▶ Work to be completed
The word "Fault" turns up on some lines of this data; say how many, and give no other text.

** Record extracts follows **

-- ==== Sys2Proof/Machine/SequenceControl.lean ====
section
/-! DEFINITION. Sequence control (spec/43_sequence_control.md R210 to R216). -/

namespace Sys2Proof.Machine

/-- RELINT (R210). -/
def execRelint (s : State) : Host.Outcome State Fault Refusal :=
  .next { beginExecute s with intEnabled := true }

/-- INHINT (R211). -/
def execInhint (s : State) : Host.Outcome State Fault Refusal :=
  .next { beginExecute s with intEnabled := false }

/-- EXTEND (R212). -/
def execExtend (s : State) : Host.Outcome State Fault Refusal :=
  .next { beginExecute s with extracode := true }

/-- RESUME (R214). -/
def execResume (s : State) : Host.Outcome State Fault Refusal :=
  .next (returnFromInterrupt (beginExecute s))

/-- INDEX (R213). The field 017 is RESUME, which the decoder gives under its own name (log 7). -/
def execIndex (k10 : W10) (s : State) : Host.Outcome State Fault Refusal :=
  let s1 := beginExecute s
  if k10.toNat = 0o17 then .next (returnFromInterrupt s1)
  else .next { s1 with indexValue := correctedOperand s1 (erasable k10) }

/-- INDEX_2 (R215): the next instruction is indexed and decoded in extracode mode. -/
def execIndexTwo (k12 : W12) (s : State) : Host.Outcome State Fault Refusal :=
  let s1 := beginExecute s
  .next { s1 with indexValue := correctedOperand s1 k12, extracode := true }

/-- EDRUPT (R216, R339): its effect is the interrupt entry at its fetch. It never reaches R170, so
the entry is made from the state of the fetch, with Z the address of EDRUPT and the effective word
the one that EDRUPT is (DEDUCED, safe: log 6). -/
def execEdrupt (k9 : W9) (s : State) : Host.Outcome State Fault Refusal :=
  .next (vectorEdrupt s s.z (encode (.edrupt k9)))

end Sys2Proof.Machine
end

** End of Record extracts **

▶ Answer box
7